MSZ (September 1988)
The question, so popular in leftist circles, “Why don't the workers make revolution?” but keep capitalism running, is a false question.
It lives on the assumption that the “little people” are bound to do something other than what they already do. They are not, however, bound to do anything else at all. It is put so smoothly, as if there were a higher necessity bestowed upon the proletariat which it has to obey, whether it wants to or not. Such a lawfulness is brought about neither by nature nor by “history,” but solely by the idealism of vulgar-materialist worldviews.
Because capitalism, with its regime of business and power, gives the wage earners enough reasons for a revolution, this in no way means – as is suggested – that it is therefore “inevitable.” Exploitation is not a stimulus to which the workers would (must) react with a conditioned reflex by abolishing it. Whether they proceed to fight against the system of wage labor is a question of insight into the nature of the capitalist class antagonism and the will to end it. Otherwise precisely nothing happens, i.e. the old shit continues!

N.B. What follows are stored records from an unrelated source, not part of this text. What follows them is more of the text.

-- ==== Sys2Proof/Machine/Ports.lean ====
section
/-! DEFINITION. What leaves a network port, and when: the rate and the addresses of a port, stamps (R68 to R70), the next
crossing and the next transmission that a port knows of (R199, R242), low-power idle (R241, R242), the hold of a PAUSE with the
frames that wait behind it or for a crossing (R199, R243), the groups that firmware holds, and its reports (R239, R240). -/

namespace Sys2Proof.Machine

open Sys2Proof

/-! ### Ports -/

/-- The MAC address of a port in wire order (R253). -/
def Chip.macOf (c : Chip) (p : Nat) : Nat := bits (c.lv (Reg.NET_MAC_HI p)) 0 16 * 2 ^ 32 + c.lv (Reg.NET_MAC_LO p)

/-- The IPv6 link-local address that firmware forms from a port's MAC (R235). -/
def Chip.linkLocal (c : Chip) (p : Nat) : Nat :=
  let m := c.macOf p
  0xFE80 * 2 ^ 112 + ((m / 2 ^ 24) ^^^ 0x020000) * 2 ^ 40 + 0xFFFE * 2 ^ 24 + m % 2 ^ 24

/-- An IP address of a port, 0 for none. -/
def Chip.ipOf (c : Chip) (p : Nat) (v6 : Bool) : Nat := (c.portIp p v6).getD 0

/-- The address from which firmware sends ARP, IGMP, NDP and MLD on a port (R235). -/
def Chip.controlIp (c : Chip) (p : Nat) (v6 : Bool) : Nat := if v6 then c.linkLocal p else c.ipOf p false

/-- The line rate of a port in 100 Mb/s (R232, R234). -/
def Chip.portRate (c : Chip) (p : Nat) : Nat := if p < 4 then c.lineRate p else 10

/-- Cycles that octets take at a port's line rate. -/
def Chip.lineCycles (c : Chip) (p octets : Nat) : Nat := ceilDiv (octets * 64) (c.portRate p)

/-! ### Stamps (R68 to R70) -/

/-- Units of a time base that octets take at a port's line rate. -/
def Chip.octetUnits (c : Chip) (p n : Nat) : Nat := n * 80 * nsUnits / c.portRate p

/-- Whole cycles that octets take at a port's line rate. -/
def Chip.octetCycles (c : Chip) (p n : Nat) : Nat := n * 64 / c.portRate p

/-- Units that octets take at a port's line rate beyond those whole cycles. -/
def Chip.octetRest (c : Chip) (p n : Nat) : Nat := c.octetUnits p n - c.octetCycles p n * 5 * nsUnits / 4

/-- A receive stamp of a port in nanoseconds of a time base, for a frame whose last octet has come: what the time base read at the first
bit after the start-of-frame delimiter, through its steps since, less TSU_RX_LAT. With RS-FEC at 25 Gb/s silicon A1 errs by a free
value of −12 to 12 ns (R494). -/
def Chip.rxStampOn (c : Chip) (p octets tb : Nat) : Int :=
  let at_ : Int := (c.tb tb).readBack c.cycle (c.octetCycles p octets)
  let ns := (at_ - c.octetRest p octets - (bits (c.lv (Reg.TSU_RX_LAT p)) 0 16 * (nsUnits / 16) : Nat)) / nsUnits
  if p < 4 && bits (c.lv (Reg.NET_MODE p)) 0 2 = 0 && bits (c.lv (Reg.NET_MODE p)) 2 2 = 2 then ns + (c.free % 25 : Nat) - 12
  else ns

/-- A receive stamp on the port's RX_TB, in its 48-bit seconds and 32-bit nanoseconds (R68, R70). -/
def Chip.rxStamp (c : Chip) (p octets : Nat) : Nat :=
  (c.rxStampOn p octets (bits (c.lv (Reg.TSU_CFG p)) 0 2) % (2 ^ 48 * 1000000000 : Nat)).toNat

/-- What a transmit stamp adds to the reading at the cycle in which the start-of-frame delimiter leaves: the rest of that cycle, and
TSU_TX_LAT. -/
def Chip.txAdds (c : Chip) (p : Nat) : Nat := c.octetRest p 8 + bits (c.lv (Reg.TSU_TX_LAT p)) 0 16 * (nsUnits / 16)

/-- The transmit stamp of a frame whose start-of-frame delimiter leaves in the present cycle. -/
def Chip.txStamp (c : Chip) (p tb : Nat) : Nat := ((c.tb tb).time + c.txAdds p) / nsUnits % (2 ^ 48 * 1000000000)

/-! ### The ordinary clocks of a port (R61, R80) -/

/-- SOURCE of a time base. -/
def Chip.sourceTb (c : Chip) (n : Nat) : Nat := bits (c.lv (Reg.TB_CFG n)) 0 3

/-- The port of a time base's ordinary clock (R80). -/
def Chip.ptpPort (c : Chip) (tb : Nat) : Nat := bits (c.lv (Reg.TB_CFG tb)) 8 3

/-- Whether the ordinary clock of a time base runs: SOURCE 1 and PD_CTRL on. -/
def Chip.ptpRuns (c : Chip) (tb : Nat) : Bool := c.sourceTb tb == 1 && c.domainOn 1

/-- Whether MASTER of TBn_STATUS is set: the clock runs and is grandmaster (R79). -/
def Chip.ptpMaster (c : Chip) (tb : Nat) : Bool := c.ptpRuns tb && (c.tb tb).ptp.master

/-- Whether a time base's clock uses a port with a transport (R61, R80): 0 IPv4, 1 IPv6, 2 IEEE 802.3. -/
def Chip.ptpUses (c : Chip) (p transport n : Nat) : Bool :=
  c.sourceTb n == 1 && c.ptpPort n == p && bits (c.lv (Reg.TB_CFG n)) 26 2 == transport

/-- Whether some time base uses a port with a transport. -/
def Chip.ptpOn (c : Chip) (p transport : Nat) : Bool := (List.range 4).any (c.ptpUses p transport)

/-- Whether a clock sends a kind of message on a schedule: a master announces and synchronises, a slave asks for delays. -/
def Chip.ptpSends (c : Chip) (tb : Nat) (k : PtpSend) : Bool :=
  c.ptpRuns tb && (match k with | .delayReq => !c.ptpMaster tb | .delayResp => false | _ => c.ptpMaster tb)

/-- The earlier of two cycles that may be unknown. -/
def sooner : Option Nat → Option Nat → Option Nat
  | some a, some b => some (min a b)
  | some a, none => some a
  | none, b => b

/-- The next PTP message that firmware has scheduled on a port. -/
def Chip.nextPtp (c : Chip) (p : Nat) : Option Nat :=
  (((List.range 4).filter fun n => c.ptpPort n == p).map fun n =>
    ((c.tb n).ptp.sched.filter fun e => c.ptpSends n e.1).map (·.2)).flatten.foldl (fun m t => sooner m (some t)) none

/-! ### What lies ahead of a port (R197, R199, R242) -/

/-- Whether the generator issues its crossings: it runs, is not stopping, and no immediate crossing is called. -/
def FrameGen.issues (g : FrameGen) : Bool := g.mode == .running && !g.stopping && g.immediate.isNone

/-- The cycle of the next crossing that the part knows of: an immediate one called, the generator's, an explicit one called. -/
def Chip.nextCross (c : Chip) : Option Nat :=
  let called := sooner (c.fg.immediate.map fun m => m.2.2) (c.fg.explicit.head?.map ExplicitCall.instant)
  if c.fg.issues then sooner called (some (c.cycle + c.bound.cyclesTo c.fg.next)) else called

/-- N_p: the universes in service whose mask names a port. -/
def Chip.portLoad (c : Chip) (p : Nat) : Nat := (c.onPort p).length

/-- W × P in cycles. -/
def Chip.windowCycles (c : Chip) : Nat := bits (c.lv Reg.PK_CFG) 0 7 * 8000000 * c.fg.rateD / c.fg.rateN

/-- Δ_p in cycles. -/
def Chip.delta (c : Chip) (p : Nat) : Nat := if c.portLoad p = 0 then 0 else c.windowCycles / c.portLoad p

/-- The earliest transmission that a port knows of (R242): the next floor of R197, the next crossing, or the next PTP message. -/
def Chip.nextSend (c : Chip) (p : Nat) : Option Nat :=
  let floor := if c.frame.windowDone || c.portLoad p = 0 || c.frame.csn = 0 then none
    else some (max (c.frame.openCycle + (c.port p).sentCount * c.delta p) ((c.port p).prevStart + (c.port p).prevBits))
  sooner floor (sooner c.nextCross (c.nextPtp p))

/-! ### Low-power idle (R241, R242) -/

/-- Tw in cycles, rounded up. -/
def Chip.wakeCycles (c : Chip) (p : Nat) : Nat := ceilDiv (c.rd (Reg.NET_EEE_TW p) * 4) 5

/-- Whether a port may use low-power idle (R241). -/
def Chip.lpiAllowed (c : Chip) (p : Nat) : Bool :=
  p < 4 && c.portUp p && bit (c.lv (Reg.NET_EEE p)) 0 && (c.port p).eeeAn && c.rd (Reg.NET_EEE_TW p) != 0

/-- Whether a port is in low-power idle: it has entered it, it may use it still, and its wake for the earliest transmission that it
knows of has not begun (R199). -/
def Chip.lpiNow (c : Chip) (p : Nat) : Bool :=
  (c.port p).lpiTx && c.lpiAllowed p &&
    (match c.nextSend p with | none => true | some t => decide (c.cycle + c.wakeCycles p < t))

/-- A port whose wake has begun is in low-power idle no more, whether or not something is sent: settled before what it woke for goes by,
at the close of a window and at a crossing (R199). -/
def Chip.settleLpi (c : Chip) : Chip :=
  (List.range 4).foldl (fun c p => if (c.port p).lpiTx then c.setPort p { c.port p with lpiTx := c.lpiNow p } else c) c

/-! ### Frames that leave (R199, R243, R253) -/

/-- Octets on the wire of a frame without its FCS: FCS, preamble and gap added. -/
def onWire (frame : List Byte) : Nat := max 60 frame.length + 24

/-- Whether a PAUSE holds a port's transmitter (R243). -/
def Chip.paused (c : Chip) (p : Nat) : Bool := (c.port p).pauseEnd.isSome

/-- The earliest start of a frame on a port: after the frame on the wire, and after the wake from low-power idle. -/
def Chip.startOf (c : Chip) (p : Nat) : Nat :=
  max c.cycle (c.port p).txEnd + (if c.lpiNow p then c.wakeCycles p else 0)

/-- A delay request's number and departure noted by its clock (R61), for a frame that starts in `wait` cycles. -/
def Chip.notePtp (c : Chip) (p wait : Nat) : Out → Chip
  | .ptp tb .delayReq q _ =>
    let t := c.tb tb
    c.setTb tb { t with ptp := { t.ptp with txDelay := some (q, c.cycle + wait + c.octetCycles p 8, c.txAdds p) } }
  | _ => c

/-- Something of `n` octets without its FCS that leaves a port (R253): it wakes a port in low-power idle, and is counted. -/
def Chip.sendOut (c : Chip) (p n : Nat) (o : Out) : Chip :=
  let start := c.startOf p
  let c := (c.notePtp p (start - c.cycle) o).setPort p
    { c.port p with lpiTx := false, txEnd := start + c.lineCycles p (max 60 n + 24) }
  ((c.emit o).cntAdd p 0x90 1).cntAdd p 0x98 (max 60 n + 4)

/-- A frame that leaves a port. -/
def Chip.sendFrame (c : Chip) (p : Nat) (frame : List Byte) : Chip := c.sendOut p frame.length (.frame p frame)

/-- Whether the last bit of a frame of `n` octets without its FCS would leave after the next crossing (R199). -/
def Chip.meetsCrossing (c : Chip) (p n : Nat) : Bool :=
  match c.nextCross with
  | none => false
  | some t => decide (t < c.startOf p + c.lineCycles p (max 60 n + 12))

/-- A frame that is neither paced nor a synchronisation packet sent, or kept while a PAUSE holds the port, while it would meet the
crossing, or while others wait; none leaves a port that is down. -/
def Chip.sendGap (c : Chip) (p n : Nat) (o : Out) : Chip :=
  let x := c.port p
  if !c.portUp p then c
  else if c.paused p || !x.backlog.isEmpty || c.meetsCrossing p n then c.setPort p { x with backlog := x.backlog ++ [(n, o)] }
  else c.sendOut p n o

/-- The frames that wait on a port sent as far as they may be. -/
def Chip.releaseGap (c : Chip) (p : Nat) : Chip :=
  (c.port p).backlog.foldl (fun c e => c.sendGap p e.1 e.2) (c.setPort p { c.port p with backlog := [] })

/-- Such a frame behind those that wait. -/
def Chip.sendBehind (c : Chip) (p n : Nat) (o : Out) : Chip := (c.releaseGap p).sendGap p n o

/-- Such a frame given by its octets. -/
def Chip.sendOwn (c : Chip) (p : Nat) (frame : List Byte) : Chip := c.sendBehind p frame.length (.frame p frame)

/-! ### Membership (R239, R240) -/

/-- The sender address of a stream path as a number in wire order. -/
def streamSrc (r : Nat) (b : Bool) : Nat := ofBE (leBytes (if StreamRec.ipv6 r then 16 else 4) (StreamRec.src r b))

/-- The groups that firmware holds on a port. -/
def Chip.members (c : Chip) (p : Nat) : List Group :=
  let ins : List Group := (c.inputs.filter fun e => bit (InUnivRec.mask e.2) p).map fun e =>
    ⟨InUnivRec.ipv6 e.2, univGroup (InUnivRec.ipv6 e.2) (InUnivRec.univ e.2), none⟩
  let syncs : List Group := (c.port p).syncGroups.map fun g => ⟨g.1, g.2, none⟩
  let paths := c.streamPaths.filter fun e =>
    StreamRec.port e.2.1 e.2.2 == p && isGroup (StreamRec.ipv6 e.2.1) (streamDst e.2.1 e.2.2)
  let vids : List Group := paths.map fun e =>
    ⟨StreamRec.ipv6 e.2.1, streamDst e.2.1 e.2.2,
      if StreamRec.srcEn e.2.1 e.2.2 then some (streamSrc e.2.1 e.2.2) else none⟩
  let ptps : List Group := ([false, true].filter fun v6 => c.ptpOn p v6.toNat).map fun v6 => ⟨v6, ptpGroup v6, none⟩
  (ins ++ syncs ++ vids ++ ptps ++ (c.port p).groups).eraseDups

/-- Whether a querier of IGMPv2 or MLDv1 has been heard within the time that RFC 3376 and RFC 3810 give it, 260 s (PRESUMED, log
entry 23). -/
def Chip.olderQuerier (c : Chip) (p : Nat) (v6 : Bool) : Bool :=
  (c.port p).compat.any fun e => e.1 == v6 && decide (c.cycle < e.2 + 208000000000)

/-- A membership report of a group, whether held or given up, in the version in force (R239). Its length is that of one record
(PRESUMED, log entry 23). -/
def Chip.sendReport (c : Chip) (p : Nat) (g : Group) (held : Bool) : Chip :=
  c.sendBehind p (if g.ipv6 then 90 + 16 * g.source.isSome.toNat else 60)
    (.report p (c.controlIp p g.ipv6) g held (c.olderQuerier p g.ipv6))

/-- The state-change report of a group on a port that is up, and its repeat (R239). -/
def Chip.report (c : Chip) (p : Nat) (g : Group) (held : Bool) : Chip :=
  if !c.portUp p then c
  else
    let c := c.sendReport p g held
    c.setPort p { c.port p with reports := ((c.port p).reports.filter fun e => e.1 != g) ++ [(g, held)] }

/-- NET_GROUPS_FULL may be raised anew on the ports whose table has an entry free (R240). -/
def Chip.freeGroups (c : Chip) : Chip :=
  ((List.range 4).filter fun p => (c.port p).groupsFull && decide ((c.exactGroups p).length < 256)).foldl (fun c p =>
    c.setPort p { c.port p with groupsFull := false }) c

end Sys2Proof.Machine
end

The question why “the masses” do not make revolution acts as if these masses constantly grapple with a problem: whether at the moment they should join in or overturn the whole business. However, nobody who joins in has this problem. In any case, no worker asks himself before he goes to the factory in the morning whether or not he would actually rather be the “historical subject of the revolution.” He goes because he needs money, and afterwards goes home, where he sees how far he can stretch his narrow means. Nothing is more stupid than the idea that he does so against his “real mission.”
Nowadays, the whole question is posed only rhetorically by Hirsch, Essen and co. for the fertilization of philosophical seminar debates. It is already meant as an answer, namely in this way: the mere fact that the revolution has not taken place down until today is nevertheless probably argument enough. And indeed to explain the reasons for revolution as invalid. Thus the metaphysical determinist theory is not criticized, but applied creatively, by spelling the motto backwards: where no uprising happens, it is obviously not (any longer) necessary! “Necessary” and appropriate are therefore always exactly the “resistance” and the “social movements” that just exist – because: otherwise there would not be this, but rather something else. So eco-greens and feminism come to academic appreciation for the same reason that the self-created bogeyman of a proletarian mission is always historical-philosophically and sociologically buried anew.